FRESHMAN, THE
(director: Fred Newmeyer/Sam Taylor; screenwriters: John Grey/Sam Taylor/Tim Whelan/Ted Wilde/Harold Lloyd; cinematographer: Walter Lundin; editor: Allen McNeil; cast: Harold Lloyd (The Freshman, Harold ‘Speedy’ Lamb), Jobyna Ralston (Peggy), James Anderson (“Chet” Trask), Brooks Benedict (The College Cad), James Anderson (The College Hero), Hazel Keener (The College Belle), Joseph Harrington (The College Tailor), Pat Harmon (The Football Coach); Runtime: 76; MPAA Rating: NR; producer: Harold Lloyd; New Line Home Video; 1925-silent)
Matriculates enough to earn a passing grade.”

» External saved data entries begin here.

/-! ## Flits -/

/-- R280, R286, R288 to R291, R293 to R295, R297 to R299, R303: reception. A data flit in sequence with its CRC right is
accepted, its ACK frees the replayed flits up to it, and its payload follows; a REQ within the grant that it holds
alone is kept. A flit that fails its CRC is discarded and a NAK is due. A control flit that passes its CRC brings its
limits, its ACK and its urgency, and its type's effect; one that fails brings nothing. KS1 in Active leads to Retrain. -/
def Obligations.FlitReception : Prop :=
  ∀ (s : State) (p : PortN), takesFlits s p = true →
    let x := s.port p
    let acked (a : BitVec 10) : List Held :=
      if x.replay.any (fun h => h.seq = a) then (x.replay.dropWhile (fun h => h.seq ≠ a)).drop 1 else x.replay
    (∀ raw : Flit,
      let f := raw.toNat ^^^ polMask s p ^^^ (rxMask s p).1
      bit f 0 = false →
      (flitCrc (x.rxLast + 1).toNat f = bits f 511 480 →
        (∃ b, exec (.dataFlitReceived p raw) s = .next (payloadIn b p f) ∧ (b.port p).rxLast = x.rxLast + 1 ∧
          (b.port p).discarding = false ∧ (b.port p).nakDue = false ∧ (b.port p).rxPkts = x.rxPkts ∧
          ((x.replay.map (·.seq)).Nodup → (b.port p).replay = acked (BitVec.ofNat 10 (bits f 15 6))) ∧
          RegsBut [] s b ∧ PortsBut p s b ∧ SameMemory s b) ∧
        (∀ (pkt : List (BitVec 16)) (pad : Nat),
          let n := chunkNat pkt
          toChunks 29 (bits f 479 16) = pkt ++ List.replicate pad 0 → bits f 5 1 = 0 → x.framing = false →
          x.rxPart = [] → bits n 5 0 = 4 → bits n 15 6 = pkt.length → 8 ≤ pkt.length → bits n 65 62 ≤ 5 →
          mirrorRole s p = false → x.stopped = false → withinGrant s p 0 = true →
          Completes (.dataFlitReceived p raw) s (fun u => (u.port p).rxPkts = x.rxPkts ++ [(s.now, usedBits pkt)] ∧
            tget zero (u.port p).got 0 = tget zero x.got 0 + 1 ∧ (u.port p).rxPart = [] ∧ RegsBut [] s u ∧
            PortsBut p s u ∧ SameMemory s u))) ∧
      (flitCrc (x.rxLast + 1).toNat f ≠ bits f 511 480 → Completes (.dataFlitReceived p raw) s (fun u =>
        (u.port p).discarding = true ∧ (u.port p).nakDue = (x.nakDue || !x.discarding) ∧ (u.port p).rxLast = x.rxLast ∧
        (u.port p).rxPkts = x.rxPkts ∧ (u.port p).replay = x.replay ∧ RegsBut [] s u ∧ PortsBut p s u ∧
        SameMemory s u))) ∧
    (∀ c : CtlFlit, c.crcOk = true → (x.replay.map (·.seq)).Nodup →
      let taken (u : State) : Prop :=
        (u.port p).urgRx = c.urg ∧ fld u (wrdReg (0x100 + 4 * p.val)) 1 0 = c.urg.toNat ∧
        (u.port p).replay = acked c.ack ∧
        (mirrorRole s p = false →
          ((c.cred0 - tget zero x.sent 0).toNat ≤ 2047 → tget zero (u.port p).limit 0 = c.cred0) ∧
          ((c.cred1 - tget zero x.sent 1).toNat ≤ 2047 → tget zero (u.port p).limit 1 = c.cred1) ∧
          (2047 < (c.cred0 - tget zero x.sent 0).toNat → tget zero (u.port p).limit 0 = tget zero x.limit 0 ∧
            flag u (fpReg p 0x800C) 6 = true)) ∧
        (mirrorRole s p = true →
          ((c.cred2 - tget zero x.sent 2).toNat ≤ 2047 → tget zero (u.port p).limit 2 = c.cred2)) ∧
        RegsBut [wrdReg (0x100 + 4 * p.val), fpReg p 0x800C] s u ∧ PortsBut p s u ∧ SameMemory s u
      Completes (.fc p 0 c) s (fun u => taken u ∧ (u.port p).lp = x.lp ∧ (u.port p).ctlDue = x.ctlDue) ∧
      (∀ t : BitVec 5, 5 ≤ t.toNat → Completes (.fc p t c) s (fun u => taken u ∧ flag u (fpReg p 0x800C) 6 = true)) ∧
      ((∀ h ∈ x.replay, h.sends < 4) → Completes (.nak p c) s (fun u => taken u ∧
        (u.port p).resend = (acked c.ack).map (·.seq))) ∧
      (x.lp = .asked → Completes (.lpReq p c) s (fun u => taken u ∧ (u.port p).lp = .entering) ∧
        Completes (.lpAck p c) s (fun u => taken u ∧ (u.port p).lp = .entering) ∧
        Completes (.lpDeny p c) s (fun u => taken u ∧ (u.port p).lp = .none)) ∧
      (x.lp ≠ .asked → Completes (.lpAck p c) s (fun u => taken u ∧ (u.port p).lp = x.lp) ∧
        Completes (.lpDeny p c) s (fun u => taken u ∧ (u.port p).lp = x.lp)) ∧
      (linkQuiet (ctlFields (rxMask s p).2 p c) p = true → x.lp ≠ .asked → Completes (.lpReq p c) s (fun u => taken u ∧
        (u.port p).ctlDue = some 3 ∧ (u.port p).lp = .acking)) ∧
      (linkQuiet (ctlFields (rxMask s p).2 p c) p = false → x.lp ≠ .asked → Completes (.lpReq p c) s (fun u => taken u ∧
        (u.port p).ctlDue = some 4 ∧ (u.port p).lp = x.lp))) ∧
    (∀ c : CtlFlit, c.crcOk = false →
      let nothing (u : State) : Prop :=
        (u.port p).urgRx = x.urgRx ∧ (u.port p).limit = x.limit ∧ (u.port p).replay = x.replay ∧
        (u.port p).resend = x.resend ∧ (u.port p).lp = x.lp ∧ (u.port p).ctlDue = x.ctlDue ∧ RegsBut [] s u ∧
        PortsBut p s u ∧ SameMemory s u
      (∀ t, Completes (.fc p t c) s nothing) ∧ Completes (.nak p c) s nothing ∧ Completes (.lpReq p c) s nothing ∧
      Completes (.lpAck p c) s nothing ∧ Completes (.lpDeny p c) s nothing) ∧
    (∀ c0 c1 c2 : BitVec 12, mirrorRole s p = false → nextPkt s p 1 = none → (c0 - tget zero x.sent 0).toNat ≤ 2047 →
      (c1 - tget zero x.sent 1).toNat ≤ 2047 → Completes (.credit p c0 c1 c2) s (fun u =>
        tget zero (u.port p).limit 0 = c0 ∧ tget zero (u.port p).limit 1 = c1 ∧
        tget zero (u.port p).limit 2 = tget zero x.limit 2 ∧ (u.port p).rxPkts = x.rxPkts ∧ RegsBut [] s u ∧ PortsBut p s u ∧ SameMemory s u)) ∧
    (∀ lanes : BitVec 16,
      (rxCount s p ≤ 2 * popNat 16 (lanes.toNat &&& rxLanes s p) → Completes (.ks1InActive p lanes) s (fun u =>
        (u.port p).link = .retrain ∧ (u.port p).phy.testEnded = false ∧
        RegsBut [fpReg p 0x404, fpReg p 0x700] s u ∧ PortsBut p s u ∧ SameMemory s u)) ∧
      (2 * popNat 16 (lanes.toNat &&& rxLanes s p) < rxCount s p → exec (.ks1InActive p lanes) s = .next s))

Reviewed by Dennis Schwartz
Fred Newmeyer and Sam Taylor (“Hot Water”/”Safety Last”) direct this vintage Harold Lloyd physical comedy take on college life. His image as a regular guy wearing horn-rimmed glasses struck a chord with the public and by 1928 he was the richest dude in Hollywood. Back in the day of the silents he was acclaimed in the same breath with the great Chaplin and Keaton, but his peppy persona and square routine didn’t travel well into modern times and upon his death in 1971 he was largely a forgotten figure from the past. I never could quite warm up to him, but The Freshman is one of his better efforts and matriculates enough to earn a passing grade. It has a few assured set-pieces that puts it over the goal line (like the Fall Frolic school dance Harold throws where his baste-stitched tuxedo is coming apart while the tailor is following him around the dance floor to sew it back in place and the climactic football game at the end where Harold goes from waterboy to college football hero). Harold is the college boob who will do anything to be popular and is too self-absorbed to realize everyone’s laughing at him. The film gets over as appealing to the Walter Mitty-like masses but never climbs to any great heights, though it proved to be one of the comedians most popular and best remembered films.
Harold ‘Speedy’ Lamb (Harold Lloyd) is a freshman at Tate University, where the ambitious go-getter but awkward lad dreams of becoming popular as the ‘big man on campus.’ He mistakenly bases college life to be just like it’s pictured in the movies, thereby takes the nickname Speedy and does a fast-step jig whenever he’s introduced. From the money he earned selling washing machines, he treats everyone on campus to ice cream in an effort to buy friends. Upper-classman wise guy (Brooks Benedict) finds the naive freshman an easy mark to pull gags on that should embarrass him. Since Football captain Chet Trask (James Anderson) is the most popular guy on the campus, Harold emulates him by trying out for the football team. But he’s used as the tackling dummy. The coach (Pat Harmon) doesn’t have the heart to tell the spirited kid he’s not good enough for the team, so he keeps him on as waterboy and pretends he’s also a substitute. The only one who really likes Harold for himself is Peggy (Jobyna Ralston), who is the pretty nice girl cleaning lady in her mother’s boarding house where he resides and she also works as a coat-checker at the local hotel. Not able to bear that the man she loves is being mocked by everyone, Peggy tells him to be himself and not to pretend to act like someone else. It leads to the big game improbable heroics for Harold, who after getting into the football game (was partially filmed during a real contest at Pasadena’s Rose Bowl) because of injuries that deplete the bench, scores the winning goal and earns his popularity the old-fashioned way as well as the true love of Peggy.